Under the terms of the strategic collaboration and license agreement with CRISPR Therapeutics, Vertex will pay $175 million upfront for the exclusive worldwide rights to the company’s existing and future intellectual property including foundational CRISPR/Cas9 technology, novel endonucleases, single and double cut guide RNAs, and AAV vectors for DMD and DM1 gene editing products.
For the DMD program, Vertex is responsible for all research, development, manufacturing, and commercialization activities and all related costs. For the DM1 program, Vertex and CRISPR will share research costs for specified guide RNA research to be conducted by CRISPR, and Vertex is responsible for all other research, development, manufacturing, and commercialization costs.

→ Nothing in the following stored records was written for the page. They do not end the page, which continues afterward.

/-! ## Constant tables -/

/-- R100 `LBASE`. -/
def lbaseTable : List Nat :=
  [3, 4, 5, 6, 7, 8, 9, 10, 11, 13, 15, 17, 19, 23, 27] ++
  [31, 35, 43, 51, 59, 67, 83, 99, 115, 131, 163, 195, 227, 258]

/-- R100 `LEXTRA`. -/
def lextraTable : List Nat :=
  [0, 0, 0, 0, 0, 0, 0, 0, 1, 1, 1, 1, 2, 2, 2] ++ [2, 3, 3, 3, 3, 4, 4, 4, 4, 5, 5, 5, 5, 0]

/-- R102 `DBASE`. -/
def dbaseTable : List Nat :=
  [1, 2, 3, 4, 5, 7, 9, 13, 17, 25, 33, 49, 65, 97, 129] ++
  [193, 257, 385, 513, 769, 1025, 1537, 2049, 3073, 4097, 6145, 8193, 12289, 16385, 24577]

/-- R102 `DEXTRA`. -/
def dextraTable : List Nat :=
  [0, 0, 0, 0, 1, 1, 2, 2, 3, 3, 4, 4, 5, 5, 6] ++ [6, 7, 7, 8, 8, 9, 9, 10, 10, 11, 11, 12, 12, 13, 13]

/-- R111 `ORDER`: which code-length symbol the `k`-th 3-bit field belongs to. -/
def orderTable : List Nat :=
  [16, 17, 18, 0, 8, 7, 9, 6, 10, 5, 11, 4, 12, 3, 13, 2, 14, 1, 15]

/-- `LBASE[i]`, `i` in 0 to 28. -/
def lbase (i : Nat) : Nat := lbaseTable.getD i 0
/-- `LEXTRA[i]`, `i` in 0 to 28. -/
def lextra (i : Nat) : Nat := lextraTable.getD i 0
/-- `DBASE[j]`, `j` in 0 to 29. -/
def dbase (j : Nat) : Nat := dbaseTable.getD j 0
/-- `DEXTRA[j]`, `j` in 0 to 29. -/
def dextra (j : Nat) : Nat := dextraTable.getD j 0

/-- R104 `FIXED_LL`: code lengths of the fixed literal/length code. -/
def fixedLL : List Nat :=
  List.replicate 144 8 ++ List.replicate 112 9 ++ List.replicate 24 7 ++ List.replicate 8 8

/-- R105 `FIXED_D`: code lengths of the fixed distance code. -/
def fixedD : List Nat := List.replicate 30 5

/-! ## The canonical Huffman code -/

/-- R171: `count[0..15]`, with `count[0] = 0` (R172: unused symbols are not counted). -/
def countLengths (lens : List Nat) : List Nat :=
  0 :: (List.range 15).map fun L => lens.count (L + 1)

/-- R171: the loop `left <- 2 * left - count[L]; if left < 0 …` over the counts from length 1 on. -/
def notOverSubscribed : (left : Nat) → (counts : List Nat) → Bool
  | _, [] => true
  | left, c :: cs => if 2 * left < c then false else notOverSubscribed (2 * left - c) cs

/-- R170: a code length array that a table can be built from. -/
def lensValid (lens : List Nat) : Bool :=
  lens.all (fun l => decide (l ≤ Config.maxBits)) && notOverSubscribed 1 ((countLengths lens).drop 1)

/-- R172: `first[1], first[2], …` from `first` of the length before and the counts from that length on. -/
def firstCodes : (first : Nat) → (counts : List Nat) → List Nat
  | _, [] => []
  | first, c :: cs => let f := (first + c) <<< 1
                      f :: firstCodes f cs

/-- R172: codes handed out in symbol order; `next[L]` is the next free code of length `L`. -/
def assignCodes : (next : List Nat) → (lens : List Nat) → List (Option Nat)
  | _, [] => []
  | next, l :: ls =>
    if l = 0 then none :: assignCodes next ls
    else some (next.getD l 0) :: assignCodes (next.set l (next.getD l 0 + 1)) ls

/-- R172 `canonical_codes(lens)`, for a valid array: `none` for an unused symbol. -/
def canonicalCodes (lens : List Nat) : List (Option Nat) :=
  assignCodes (0 :: firstCodes 0 ((countLengths lens).take 15)) lens

/-- R171: every required symbol is in the alphabet and used. -/
def requiredUsed (lens required : List Nat) : Bool :=
  required.all fun s => decide (s < lens.length ∧ lens.getD s 0 ≠ 0)

/-- R171 `build_from_lengths(lens, required)`: `none` is the failure `InvalidHuffmanTable`. -/
def buildTable (lens required : List Nat) : Option HuffTable :=
  if lensValid lens && requiredUsed lens required then
    some ⟨lens.length, lens, countLengths lens, canonicalCodes lens, true⟩
  else none

/-- A table with no symbol and `valid = 0` (R440: the reset contents are unspecified; DESIGN CHOICE, log 6). -/
def HuffTable.empty : HuffTable := ⟨0, [], [], [], false⟩

/-- R104 `T_FLL`, a constant (R32, R440, D28). -/
def tableFLL : HuffTable := (buildTable fixedLL [256]).getD HuffTable.empty

/-- R105 `T_FD`, a constant. -/
def tableFD : HuffTable := (buildTable fixedD []).getD HuffTable.empty

/-- The first symbol, counting from `s`, whose code is the `k`-bit number `v`. -/
def findLeaf (k v : Nat) : (s : Nat) → (lens : List Nat) → (codes : List (Option Nat)) → Option Nat
  | s, l :: ls, c :: cs => if l = k ∧ c = some v then some s else findLeaf k v (s + 1) ls cs
  | _, _, _ => none

/-- R175: the symbol of the leaf reached by the `k` bits with value `v` (first bit most significant). -/
def HuffTable.leafAt (T : HuffTable) (k v : Nat) : Option Nat := findLeaf k v 0 T.lens T.code

/-- R175: some used code longer than `k` bits begins with the `k` bits of value `v`. -/
def HuffTable.innerNode (T : HuffTable) (k v : Nat) : Bool :=
  (T.lens.zip T.code).any fun p => decide (k < p.1) && (p.2.map fun c => c >>> (p.1 - k)) == some v

/-- How a walk through the trie ends, with the number of bits read. -/
inductive SymResult where
  | sym (s used : Nat)
  | short (used : Nat)
  | dead (used : Nat)
  deriving DecidableEq, Repr

/-- R176: the walk from the node reached by `k` bits of value `v`; a bit is read first, then the descent is tested. -/
def HuffTable.walk (T : HuffTable) : (k v : Nat) → (bits : List Bool) → SymResult
  | k, _, [] => .short k
  | k, v, b :: bs =>
    match T.leafAt (k + 1) (2 * v + b.toNat) with
    | some s => .sym s (k + 1)
    | none => if T.innerNode (k + 1) (2 * v + b.toNat) then T.walk (k + 1) (2 * v + b.toNat) bs else .dead (k + 1)
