-- ==== Sys2Proof/Machine/Operands.lean ====
section
/-! DEFINITION. The operand forms: values with extra bits (R253, R254), the counts of a dynamic header (R219), the inverse
tables of the encoder (R101, R103), the table instances (R32) and the search effort of a level (R7, R349). -/

namespace Sys2Proof.Machine

/-- R253: the length that length symbol `s` with extra value `x` stands for. -/
def lengthValue (s x : Nat) : Nat := lbase (s - 257) + x

/-- R254: the distance that distance symbol `j` with extra value `y` stands for. -/
def distanceValue (j y : Nat) : Nat := dbase j + y

/-- R219 `nlen`. -/
def Inflate.nlen (f : Inflate) : Nat := f.hlit.toNat + 257
/-- R219 `ndist`. -/
def Inflate.ndist (f : Inflate) : Nat := f.hdist.toNat + 1
/-- R219 `ncode`. -/
def Inflate.ncode (f : Inflate) : Nat := f.hclen.toNat + 4
/-- R222 `total`. -/
def Inflate.total (f : Inflate) : Nat := f.nlen + f.ndist

/-- R221: the lengths of the code-length alphabet. -/
def Inflate.clLens (f : Inflate) : List Nat := f.cll.toList.map BitVec.toNat
/-- R224: the literal/length code lengths. -/
def Inflate.llLens (f : Inflate) : List Nat := (f.L.toList.take f.nlen).map BitVec.toNat
/-- R224: the distance code lengths. -/
def Inflate.dLens (f : Inflate) : List Nat := ((f.L.toList.drop f.nlen).take f.ndist).map BitVec.toNat

/-- The largest index below `n` whose entry in `table` is at most `v`; 0 if there is none. -/
def lastIndexLe (table : List Nat) (v : Nat) : (n : Nat) → Nat
  | 0 => 0
  | n + 1 => if table.getD n 0 ≤ v then n else lastIndexLe table v n

/-- R101: the length index of a length. -/
def lengthIndex (len : Nat) : Nat := if len = 258 then 28 else lastIndexLe lbaseTable len 28

/-- R103: the distance index of a distance. -/
def distanceIndex (dist : Nat) : Nat := lastIndexLe dbaseTable dist 30

/-- R101, R354: the length index and the extra value of a length. For a length outside 3 to 258 they are free values in their
ranges (DESIGN CHOICE, log 16). -/
def lengthFields (len : Nat) : Nat × Nat :=
  if Config.minMatch ≤ len ∧ len ≤ Config.maxMatch then (lengthIndex len, len - lbase (lengthIndex len))
  else (Config.freeLength len 0 % 29, Config.freeLength len 1 % 2 ^ lextra (Config.freeLength len 0 % 29))

/-- R103, R354: the distance index and the extra value of a distance. For a distance outside 1 to 32768 they are free values in
their ranges (DESIGN CHOICE, log 16). -/
def distanceFields (dist : Nat) : Nat × Nat :=
  if 1 ≤ dist ∧ dist ≤ Config.wsize then (distanceIndex dist, dist - dbase (distanceIndex dist))
  else (Config.freeDistance dist 0 % 30, Config.freeDistance dist 1 % 2 ^ dextra (Config.freeDistance dist 0 % 30))

/-- R152: the code that WRITE_CODE writes: the operand within its ranges, a free value of `len` bits outside them (DESIGN CHOICE,
log 16). -/
def writtenCode (code len : Nat) : Nat :=
  if len ≤ Config.maxBits ∧ code < 2 ^ len then code else Config.freeCode code len % 2 ^ len

/-- R172: the codes that CANONICAL_CODES answers: the canonical ones of an array that passes R170; otherwise a free value for each
used symbol (DESIGN CHOICE, log 16). -/
def answeredCodes (lens : List Nat) : List (Option Nat) :=
  if lensValid lens then canonicalCodes lens
  else (List.range lens.length).map fun v => if lens.getD v 0 = 0 then none else some (Config.freeCanonicalCode lens v)

/-- R32: the table a name stands for. The static tables are constants. -/
def tableOf (t : TableId) (s : State) : HuffTable :=
  match t with
  | .fll => tableFLL
  | .fd => tableFD
  | .block .cl => s.tCL
  | .block .ll => s.tLL
  | .block .d => s.tD

/-- Write a per-block table. -/
def setTable (t : BlockTable) (T : HuffTable) (s : State) : State :=
  match t with
  | .cl => { s with tCL := T }
  | .ll => { s with tLL := T }
  | .d => { s with tD := T }

/-- R217, R224: `LL`, the literal/length table of the current block. -/
def currentLL (s : State) : HuffTable := if s.inf.state = .fixedHuffman then tableFLL else s.tLL

/-- R217, R224: `D`, the distance table of the current block. -/
def currentD (s : State) : HuffTable := if s.inf.state = .fixedHuffman then tableFD else s.tD

/-- R7, R349 `CHAIN(level)`, levels 1 to 9: OPEN, the spec's default values are taken (DESIGN CHOICE, log 8). No other level has a
CHAIN; there it is a free value (DESIGN CHOICE, log 16). -/
def chain (level : Nat) : Nat :=
  if 1 ≤ level ∧ level ≤ 9 then [4, 8, 16, 32, 64, 128, 256, 1024, 32768].getD (level - 1) 0
  else Config.freeChain level

end Sys2Proof.Machine
end

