-- ==== Sys2Proof/Safety.lean ====
section
/-! DEFINITION. The terms claims use: runs of an engine, the invariant of the block (R11, R22, R28, R30, R34 to R36), what the
writer has written (R156), the shape of a meaning's effect, and the set of outputs the spec allows the Compressor (R341 to
R343, R356). -/

namespace Sys2Proof.Machine

/-- Stream bits written as 0 and 1 (R9). -/
def streamOf (bits : List Nat) : List Bool := bits.map fun b => b == 1

/-! ## Runs -/

/-- Steps until the call ends, at most `n` of them; a fault or refusal stops the run. -/
def engineRun : (n : Nat) → State → Host.Outcome State Fault Refusal
  | 0, s => .next s
  | n + 1, s =>
    if s.status.state = .busy then
      match step s with
      | .next t => engineRun n t
      | .fault f => .fault f
      | .refused r => .refused r
    else .next s

/-- Instructions one after the other, stopping at a fault or refusal. -/
def execAll : List Instr → State → Host.Outcome State Fault Refusal
  | [], s => .next s
  | i :: is, s =>
    match exec i s with
    | .next t => execAll is t
    | .fault f => .fault f
    | .refused r => .refused r

/-- R79, R388: the result of a call, `OUT[0 .. OUT_LEN-1]`. -/
def outBytes (s : State) : List Byte := (List.range s.outLen.toNat).map (outByte s)

/-- `IN[a .. a+n-1]`. -/
def inBytes (s : State) (a n : Nat) : List Byte := (List.range n).map fun k => inByte s (a + k)

/-- R66: `n` more bytes fit below `OUT_MAX`. -/
abbrev roomFor (n : Nat) (s : State) : Prop := s.outLen.toNat + n ≤ s.outMax.toNat

/-- Every byte of `OUT` outside `[lo, hi)` reads in `t` as it does in `s`. -/
abbrev outFrame (lo hi : Nat) (s t : State) : Prop := ∀ a, a < lo ∨ hi ≤ a → outByte t a = outByte s a

/-! ## Tables -/

/-- R171: `T` is a table that `build_from_lengths` built. -/
def builtTable (T : HuffTable) : Prop := buildTable T.lens [] = some T

/-- The table of a context is one that `build_from_lengths` built. -/
def ctxOk : Ctx → Prop
  | .cl T _ | .ll T | .dist T => builtTable T
  | .ctrl | .header | .storedLen | .dynCounts | .dynCll => True

/-- R170: the Kraft sum of a code length array, scaled by 2^15. -/
def kraftSum (lens : List Nat) : Nat := ((lens.filter fun l => l != 0).map fun l => 2 ^ (15 - l)).sum

/-- R170, R171: a length array that a table can be built from, with every required symbol in use. -/
abbrev lengthsBuild (lens required : List Nat) : Prop :=
  (∀ l ∈ lens, l ≤ 15) ∧ kraftSum lens ≤ 2 ^ 15 ∧ ∀ v ∈ required, v < lens.length ∧ lens.getD v 0 ≠ 0

/-- R172: the scaled Kraft sum of the used symbols that come before symbol `v` of length `l` in the canonical order, first by
length, then by index. -/
def kraftBefore (lens : List Nat) (v l : Nat) : Nat :=
  (((List.range lens.length).filter fun u =>
    decide (lens.getD u 0 ≠ 0 ∧ (lens.getD u 0 < l ∨ (lens.getD u 0 = l ∧ u < v)))).map
      fun u => 2 ^ (15 - lens.getD u 0)).sum

/-! ## The invariant -/

/-- R150: bits of `WR.acc` at and above `WR.cnt` are 0. -/
abbrev writerOk (s : State) : Prop := s.wr.cnt ≤ 7 ∧ s.wr.acc.toNat < 2 ^ s.wr.cnt

/-- R28: the cursor stays in the input. -/
abbrev readerOk (s : State) : Prop :=
  s.rd.bit ≤ 7 ∧ s.rd.byte ≤ s.rd.len ∧ (s.rd.byte = s.rd.len → s.rd.bit = 0)

/-- R171, R178 (a): a valid table is the canonical table of its lengths. -/
def tableOk (T : HuffTable) : Prop := T.valid = true → builtTable T

/-- R26, R27, R60: memories are in canonical form, `IN` lists only cells that exist, and `OUT` lists exactly the cells below
`OUT_LEN` (R62). -/
abbrev memoryOk (s : State) : Prop :=
  s.inBuf.wf = true ∧ (∀ c ∈ s.inBuf, c.1 < 2 ^ Config.lenw - 1) ∧
  s.outBuf.map Prod.fst = List.range s.outLen.toNat

/-- R22: `ERR_CLASS` and `ERR_CAUSE` are non-zero exactly when `STATE` = ERROR, and the class is the cause's. -/
abbrev statusOk (s : State) : Prop :=
  match s.status.errCause with
  | none => s.status.state ≠ .error ∧ s.status.errClass = .none
  | some c => s.status.state = .error ∧ s.status.errClass = causeClass c

/-- R458: every register held as a number fits its width (R28, R30, R35, R36). -/
abbrev widthsOk (s : State) : Prop :=
  s.rd.byte < 2 ^ Config.lenw ∧ s.rd.bit < 2 ^ 3 ∧ s.rd.len < 2 ^ Config.lenw ∧ s.wr.cnt < 2 ^ 3 ∧
  s.inf.i < 2 ^ 9 ∧ s.inf.sym < 2 ^ 9 ∧ s.inf.mlen < 2 ^ 9 ∧ s.inf.dsym < 2 ^ 5 ∧ s.inf.mdist < 2 ^ 16 ∧
  s.dfl.pos < 2 ^ Config.lenw ∧ s.dfl.bestLen < 2 ^ 9 ∧ s.dfl.bestDist < 2 ^ 16 ∧ s.dfl.examined < 2 ^ 16

/-- R34, R211 to R229: where the inflate engine stands agrees with `INF.state` and with the registers that part reads. -/
abbrev phaseOk (s : State) : Prop :=
  match s.inf.phase with
  | .header => s.inf.state = .start
  | .storedLen => s.inf.state = .stored ∧ s.rd.bit = 0
  | .dynCounts => s.inf.state = .dynamicHuffman
  | .dynCll => s.inf.state = .dynamicHuffman ∧ s.inf.k < s.inf.ncode
  | .codeLengths => s.inf.state = .dynamicHuffman ∧ s.inf.i < s.inf.total ∧ s.tCL.valid = true
  | .body =>
    s.inf.state = .fixedHuffman ∨ (s.inf.state = .dynamicHuffman ∧ s.tLL.valid = true ∧ s.tD.valid = true)
  | .distance =>
    (s.inf.state = .fixedHuffman ∨ (s.inf.state = .dynamicHuffman ∧ s.tLL.valid = true ∧ s.tD.valid = true)) ∧
    3 ≤ s.inf.mlen ∧ s.inf.mlen ≤ 258

/-- While a decompress call runs. -/
abbrev inflateOk (s : State) : Prop :=
  readerOk s ∧ s.rd.len = s.inLen.toNat ∧ phaseOk s ∧ tableOk s.tCL ∧ tableOk s.tLL ∧ tableOk s.tD

/-- While a compress call runs (between its start and the engine's step). -/
abbrev deflateOk (s : State) : Prop := s.wr = Writer.reset ∧ s.dfl.level.toNat ≤ 9 ∧ s.outLen = 0

/-- The invariant of the block. -/
abbrev Inv (s : State) : Prop :=
  memoryOk s ∧ statusOk s ∧ widthsOk s ∧
  (s.status.state = .busy →
    s.outLen ≤ s.outMax ∧ (ctrlOp s = false → inflateOk s) ∧ (ctrlOp s = true → deflateOk s))

/-- A safe run of `n` steps: none of them faults or refuses. -/
def safeRun (n : Nat) (s : State) : Prop := ∃ t, Sys2Proof.core.run n s = .next t

/-! ## What the writer has written -/

/-- R156: the bits written so far: the bytes of `OUT`, then the bits waiting in `WR.acc`. -/
def writtenBits (s : State) : List Bool := bytesToBits (outBytes s) ++ fieldBits s.wr.cnt s.wr.acc.toNat

/-- A writer operation `i` completes at `s` by writing exactly `bits`: the bits come after those written before, the partial
byte keeps its form, only `OUT`, `OUT_LEN`, the partial byte and the returned value change, and no byte of `OUT` outside the
new ones changes. -/
def writesBits (i : Instr) (bits : List Bool) (s : State) : Prop :=
  ∃ (m : Memory) (len : Len) (acc : Byte) (cnt : Nat) (t : State),
    t = { s with outBuf := m, outLen := len, wr := ⟨acc, cnt, s.wr.finished⟩, ret := .none } ∧
    exec i s = .next t ∧ writerOk t ∧ writtenBits t = writtenBits s ++ bits ∧
    outFrame s.outLen.toNat len.toNat s t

CRISPR Therapeutics is eligible to receive payments of up to $1 billion inclusive of the upfront and potential future payments based upon the successful achievement of specified research, development, regulatory, and commercial milestones for the DMD and DM1 programs. In addition, Vertex will pay tiered royalties on future net sales on any products that may result from this collaboration. At IND filing, CRISPR has the option to forego the DM1 milestones and royalties to co-develop and co-commercialize all DM1 products globally.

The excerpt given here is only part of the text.